Hex.pm: Package manager for the Erlang ecosystem - clessg
https://hex.pm/
======
s_kilk
For anyone looking around for a new language to try: give Elixir serious
consideration.

I've been learning Elixir over the last few months and it's been a breath of
fresh air.

EDIT: In case it's not clear from the context, hex.pm is primarily the Elixir
package manager, but it works for the whole Erlang ecosystem too, hence why
it's referred to as a package manager for "the erlang ecosystem".

------
zensavona
You'll find a large number of these packages are actually Elixir, as hex is
the native Elixir package manager :)

Lovely to see this becoming more mainstream, and good marketing choice by Eric
by making it the "Erlang ecosystem package manager".

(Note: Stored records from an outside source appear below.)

/-- The prefetch step (R31). -/
def State.prefetch (s : State) : State :=
  match s.prefetchJob ((s.sched.cursor + 1) % 256) with
  | none => s
  | some j =>
    if s.cache.fetch.isNone && decide (j ≤ 63) && (s.cache.lookup j).isNone && !s.cache.allLocked then s.startFetch j else s

/-- The idle count after a decision in RUNNING: a gap raises it, a launch sets it to 0 (R166). -/
def countIdle (h : HoldReason) (l : LineControl) : LineControl :=
  { l with idle := if h = .launched then 0 else min 65535 (l.idle + 1) }

/-- The launch demand (R23): no decision is taken but in RUNNING. -/
def State.launchDemand (s : State) : State :=
  if s.line.mode = .running then
    let d := s.decision
    ((d.1.setHold d.2).updLine (countIdle d.2)).prefetch
  else s.setHold .notRunning

/-! ### The verdict of a fetch (R32) -/

/-- A held ticket of an invalid job is stopped, and its end check runs (R32). -/
def State.stopForJob (j i : Nat) (s : State) : State :=
  match s.held i with
  | some t =>
    if t.job = j ∧ t.stop = .noStop then (s.updSched (Schedule.put { t with stop := .badJob })).endCheck i else s
  | none => s

/-- The verdict on an invalid record (R32): the POSTED cursor ticket of the job is refused, then every held ticket of
the job is stopped. -/
def State.verdict (j code : Nat) (s : State) : State :=
  let i := s.sched.cursor
  let s1 :=
    if (s.held i).isNone = true ∧ Stage.ofWord (s.mem.ticket i .stage) = .posted ∧ s.mem.cancelled i = false ∧
        (s.mem.ticket i .job).toNat = j then (s.refuse i .badJob code).1 else s
  (s.sched.held.map (·.index)).foldl (fun s i => s.stopForJob j i) s1

end Sys2Proof.Machine
end

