-- ==== Sys2Proof/Certificates/Slice0/Obligations.lean ====
section
/-!
DEFINITION. The statements for the provers.
-/

open Sys2Proof Sys2Proof.Machine

/-! ### The step and the invariants -/

/-- A step takes the command that has waited longest and is `exec` of it on the state with the rest of the queue; with
no command waiting the state stays (the model's choice: assumption log, entries 3 and 24). -/
def Obligations.StepTakesTheFrontCommand : Prop :=
  (∀ (c : Instr) (s : State), step { s with pending := c :: s.pending } = exec c s) ∧
    ∀ s : State, s.pending = [] → step s = .next s

/-- `State.reset` holds the reset values of the chapters and meets every invariant of a step (the input levels it is
taken with, no emergency stop, guard closed and magazines not empty, are the model's choice: assumption log, entry
11). -/
def Obligations.ResetMeetsTheInvariants : Prop :=
  AtReset ⟨false, false, false, false, false⟩ State.reset ∧
  MemoryInv State.reset ∧ PhaseInv State.reset ∧ AttentionInv State.reset ∧ TrimmerInv State.reset ∧
    HeaterInv State.reset ∧ StationInv State.reset ∧ CauseInv State.reset ∧ TimerInv State.reset ∧
    CacheInv State.reset ∧ ScheduleInv State.reset

/-- Every step keeps the shared memory in its canonical form within the 64 KiB of R170, and the cursor and the held
tickets within the ticket table (R33). The canonical form is the model's (assumption log, entry 27). -/
def Obligations.StepKeepsMemoryCanonical : Prop := ∀ s t : State, MemoryInv s → step s = .next t → MemoryInv t

/-- Every step keeps the phase counter within 0 to 4,095, the count since index at most 65 and comp at most 1,024 (R1,
R11). -/
def Obligations.StepKeepsPhaseBounds : Prop := ∀ s t : State, PhaseInv s → step s = .next t → PhaseInv t

/-- After every step the attention line is asserted exactly when an enabled cause has a count different from its seen
count (R178). -/
def Obligations.StepKeepsAttentionLine : Prop := ∀ s t : State, AttentionInv s → step s = .next t → AttentionInv t

/-- Every step keeps the bounds of the cooling queue and the trimmer, the records there without a spoil code, and the
trimmer's books, timers and fault reason as its state has them (R127, R131). That the fault reason is none outside FAULT
is the model's reading (assumption log, entry 42). -/
def Obligations.StepKeepsTrimmerBounds : Prop := ∀ s t : State, TrimmerInv s → step s = .next t → TrimmerInv t

/-- Every step keeps the duties within 0 to 255 and the applied duty 0 in COLD and while OVERHEAT is present (R112,
R114). That the heater output is never on at an applied duty of 0 is the model's choice (assumption log, entry 29). -/
def Obligations.StepKeepsHeaterDuty : Prop := ∀ s t : State, HeaterInv s → step s = .next t → HeaterInv t

/-- Every step keeps the stations' work, service and outputs to the engaged ones, and those to the acting modes, and the
drive's speed reference the configured setpoint while the drive runs and none at any other time (R12, R156, R169). That an
inch has no speed reference is the model's reading (assumption log, entry 38). -/
def Obligations.StepKeepsStationsAtRest : Prop := ∀ s t : State, StationInv s → step s = .next t → StationInv t

/-- Every step keeps the halt causes as their sources have them and none present in RUNNING, EMPTYING, READY and WARMING
(R157, R161); and it keeps the halt start time to HALTED, the stable timer and the run-when-ready mark to WARMING, and
the rest timer to READY and SETBACK (R155, R159, R162, R167). -/
def Obligations.StepKeepsLineControl : Prop :=
  (∀ s t : State, CauseInv s → step s = .next t → CauseInv t) ∧ ∀ s t : State, TimerInv s → step s = .next t → TimerInv t

/-- Every step keeps the Job cache's entries and its fetch in agreement (R44, R45, R55), and the copies and stock places
within what bounds the expected thickness by 409,600 µm (R43, R103). What the copy of a stock entry out of range holds is
the model's choice (assumption log, entry 37). -/
def Obligations.StepKeepsCacheConsistent : Prop := ∀ s t : State, CacheInv s → step s = .next t → CacheInv t

/-- Every step keeps the remake list within 32 entries, the next serial other than 0, and no ticket held twice (R20, R30,
R38). -/
def Obligations.StepKeepsScheduleBounds : Prop :=
  ∀ s t : State, ScheduleInv s → step s = .next t → ScheduleInv t

/-- The part writes nothing to the areas of the shared memory that are the host's, whatever the command, but for the
zeroing at a power-on reset; and the configuration in force changes at no command but the end of LOAD_CONFIG's reading
and the two resets (R170, R174). -/
def Obligations.PartNeverWritesHostAreas : Prop :=
  ∀ (c : Instr) (s t : State), MemoryInv s → exec c s = .next t →
    (writesHostAreas c = false → HostAreasSame s t) ∧ (changesConfiguration c = false → t.config = s.config)

/-! ### The Phase unit (chapter 1) -/

/-- R1: the phase counter and the count since index at a forward count, in every line mode; a reverse count counts
nowhere; a cycle index event sets the count since index to 0; the values after the two resets. -/
def Obligations.EncoderCounts : Prop :=
  (∀ (s : State) (dt : Nat) (io : CountInputs), s.phase.counter ≤ 4095 →
    ∃ t, exec (.forwardEncoderCount dt io) s = .next t ∧
      t.phase.counter = (if s.phase.counter = 4095 then 0 else s.phase.counter + 1) ∧ t.phase.counter ≤ 4095 ∧
      t.phase.sinceIndex =
        (if s.phase.synced = true ∧ s.phase.counter = 4095 then 0
         else if s.phase.sinceIndex < 65 then s.phase.sinceIndex + 1 else 65)) ∧
  (∀ (s : State) (dt : Nat), exec (.reverseEncoderCount dt) s = .next { s with now := s.now + dt }) ∧
  (∀ s : State, s.cycleIndex.phase.sinceIndex = 0) ∧
  (∀ (s : State) (dt : Nat) (levels : InputLevels), ∃ t, exec (.powerOnReset dt levels) s = .next t ∧
    t.phase.counter = 0 ∧ t.phase.sinceIndex = 65 ∧ t.phase.cycleCount = 0) ∧
  (∀ (s : State) (dt : Nat), ∃ t, exec (.controllerReset dt) s = .next t ∧
    t.phase.counter = 0 ∧ t.phase.sinceIndex = 65 ∧ t.phase.cycleCount = 0)

/-- A forward count at which no window event and no valve point falls, and any below the wrap of a Phase unit that is
not synchronised, changes the two counts and nothing else (R1, R5, R7). -/
def Obligations.ForwardCountBetweenEvents : Prop :=
  ∀ (s : State) (dt : Nat) (io : CountInputs), PhaseInv s →
    (s.phase.synced = false ∨
      (s.phase.counter < 4095 ∧ ∀ e ∈ defaultOrder, s.eventValue e ≠ some (s.phase.counter + 1))) →
    exec (.forwardEncoderCount dt io) s =
      .next { s with
        now := s.now + dt
        phase := { s.phase with
          counter := if s.phase.counter = 4095 then 0 else s.phase.counter + 1
          sinceIndex := if s.phase.sinceIndex = 65 then 65 else s.phase.sinceIndex + 1 } }

/-- The wrap while synchronised, every window end having been taken (R2, R7, R10, R11, R14, R160, R166, R179): the cells
and clamps advance, the Phase unit takes the cycle time and recomputes comp, the taken marks go, and the snapshot is
written with its sequence word raised by two. A record left at chain position 17 loses its lock, leaves an UNKNOWN cell
and is posted from the chain end, under INCHED or its own code, and in EMPTYING the posting of the last record takes the
line to READY. When no record is in flight an EMPTYING line, and a RUNNING one at its idle limit with nothing UNKNOWN,
goes to READY: its drive stops, its rest timer starts, and the snapshot is written twice. The zeros beside the listed
bits of the entry's word 0x10 are the model's choice (assumption log, entry 39). -/
def Obligations.WrapAdvancesTheLine : Prop :=
  ∀ (s : State) (dt : Nat) (io : CountInputs), s.phase.synced = true → s.phase.counter = 4095 →
    (∀ w : Window, w ∈ s.phase.endTaken) →
    ((s.cell 17).isHolding = false → ModeStays s →
      ∃ t, exec (.forwardEncoderCount dt io) s = .next t ∧ Later dt s t ∧
        (∀ p : Fin 18, t.cell p = s.cell (p - 1)) ∧ t.gathering.pockets = s.gathering.pockets ∧
        (∀ p : Fin 24, t.carousel.places[p] = s.carousel.places[p - 1]) ∧ t.carousel.gate1 = s.carousel.gate1 ∧
        t.carousel.lastDrop = s.carousel.lastDrop ∧
        PhaseUnit.AtIndexEvent t.now s.config.settings.valveLead s.phase t.phase ∧
        t.port = { s.port with snapSeq := s.port.snapSeq + 2 } ∧ t.word Header.snapSeq = s.port.snapSeq + 2 ∧
        (∀ x ∈ t.snapshotWords, t.word x.1 = x.2) ∧
        SameBut [.now, .phase, .gathering, .carousel, .port] s t ∧ BytesBut snapshotArea s t) ∧
    (∀ b, s.cell 17 = .holding b → (s.line.mode = .emptying → s.inFlight ≠ 1) → MemoryInv s →
      ∃ t, exec (.forwardEncoderCount dt io) s = .next t ∧ Later dt s t ∧ t.cell 0 = .unknown ∧
        (∀ p : Fin 18, p ≠ 0 → t.cell p = s.cell (p - 1)) ∧ t.gathering.pockets = s.gathering.pockets ∧
        (∀ p : Fin 24, t.carousel.places[p] = s.carousel.places[p - 1]) ∧
        PhaseUnit.AtIndexEvent t.now s.config.settings.valveLead s.phase t.phase ∧
        (∀ m, (b.markInched ⟨false, 17⟩).spoil = some m → SpoilLogged b.serial m.code.number 0 m.point s t) ∧
        (b.entry = none → t.cache = s.cache) ∧ (∀ e, b.entry = some e → LockReleased e s t) ∧
        t.port.snapSeq = s.port.snapSeq + 2 ∧ (∀ x ∈ t.snapshotWords, t.word x.1 = x.2) ∧
        SameBut [.now, .phase, .sched, .cache, .gathering, .carousel, .port] s t) ∧
    (∀ b, s.cell 17 = .holding b → s.line.mode = .emptying → s.inFlight = 1 → MemoryInv s →
      ∃ t, exec (.forwardEncoderCount dt io) s = .next t ∧ Later dt s t ∧ t.cell 0 = .unknown ∧
        (∀ p : Fin 18, p ≠ 0 → t.cell p = s.cell (p - 1)) ∧
        (∀ p : Fin 24, t.carousel.places[p] = s.carousel.places[p - 1]) ∧
        PhaseUnit.AtIndexEvent t.now s.config.settings.valveLead s.phase t.phase ∧
        (∀ m, (b.markInched ⟨false, 17⟩).spoil = some m → SpoilLogged b.serial m.code.number 0 m.point s t) ∧
        (b.entry = none → t.cache = s.cache) ∧ (∀ e, b.entry = some e → LockReleased e s t) ∧
        t.line =
          { s.line with
            mode := .ready
            drive := .stopped
            reference := none
            stableAt := none
            restAt :=
              if s.config.settings.setbackDelay = 0 then none
              else some (t.now + s.config.settings.setbackDelay * 1000000) } ∧
        t.word Header.mode = 2 ∧ t.stations.engaged = [] ∧
        t.port.counts[(3 : Fin 8)] = s.port.counts[(3 : Fin 8)] + 1 ∧ t.port.snapSeq = s.port.snapSeq + 4 ∧
        (∀ x ∈ t.snapshotWords, t.word x.1 = x.2) ∧ t.miller.drive = s.miller.drive ∧
        t.cover.scorer = s.cover.scorer ∧
        SameBut [.now, .phase, .stations, .sched, .cache, .gathering, .carousel, .format, .miller, .glue, .cover, .line, .port]
          s t) ∧
    (s.inFlight = 0 →
      s.line.mode = .emptying ∨
        (s.line.mode = .running ∧ 0 < s.config.settings.idleLimit ∧ s.config.settings.idleLimit ≤ s.line.idle ∧
          s.anyUnknown = false) →
      ∃ t, exec (.forwardEncoderCount dt io) s = .next t ∧ Later dt s t ∧
        t.line =
          { s.line with
            mode := .ready
            drive := .stopped
            reference := none
            stableAt := none
            restAt :=
              if s.config.settings.setbackDelay = 0 then none
              else some (t.now + s.config.settings.setbackDelay * 1000000) } ∧
        t.word Header.mode = 2 ∧ t.stations.engaged = [] ∧ (∀ p : Fin 18, t.cell p = s.cell (p - 1)) ∧
        (∀ p : Fin 24, t.carousel.places[p] = s.carousel.places[p - 1]) ∧
        PhaseUnit.AtIndexEvent t.now s.config.settings.valveLead s.phase t.phase ∧
        Noticed (oneNotice .modeChanged) s t ∧ t.port.snapSeq = s.port.snapSeq + 4 ∧
        (∀ x ∈ t.snapshotWords, t.word x.1 = x.2) ∧
        SameBut [.now, .phase, .stations, .gathering, .carousel, .format, .miller, .glue, .cover, .line, .port] s t ∧
        BytesBut modeWords s t)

If you're interested, the package manager[0] and website/API[1] are open
source.

[0] [https://github.com/hexpm/hex](https://github.com/hexpm/hex) [1]
[https://github.com/hexpm/hex_web](https://github.com/hexpm/hex_web)

------
rdtsc
Well done! Great looking website.

I primarily use Erlang and is good to see it finally has a standardized
package manager and that both Elixir and Erlang can use hex packages.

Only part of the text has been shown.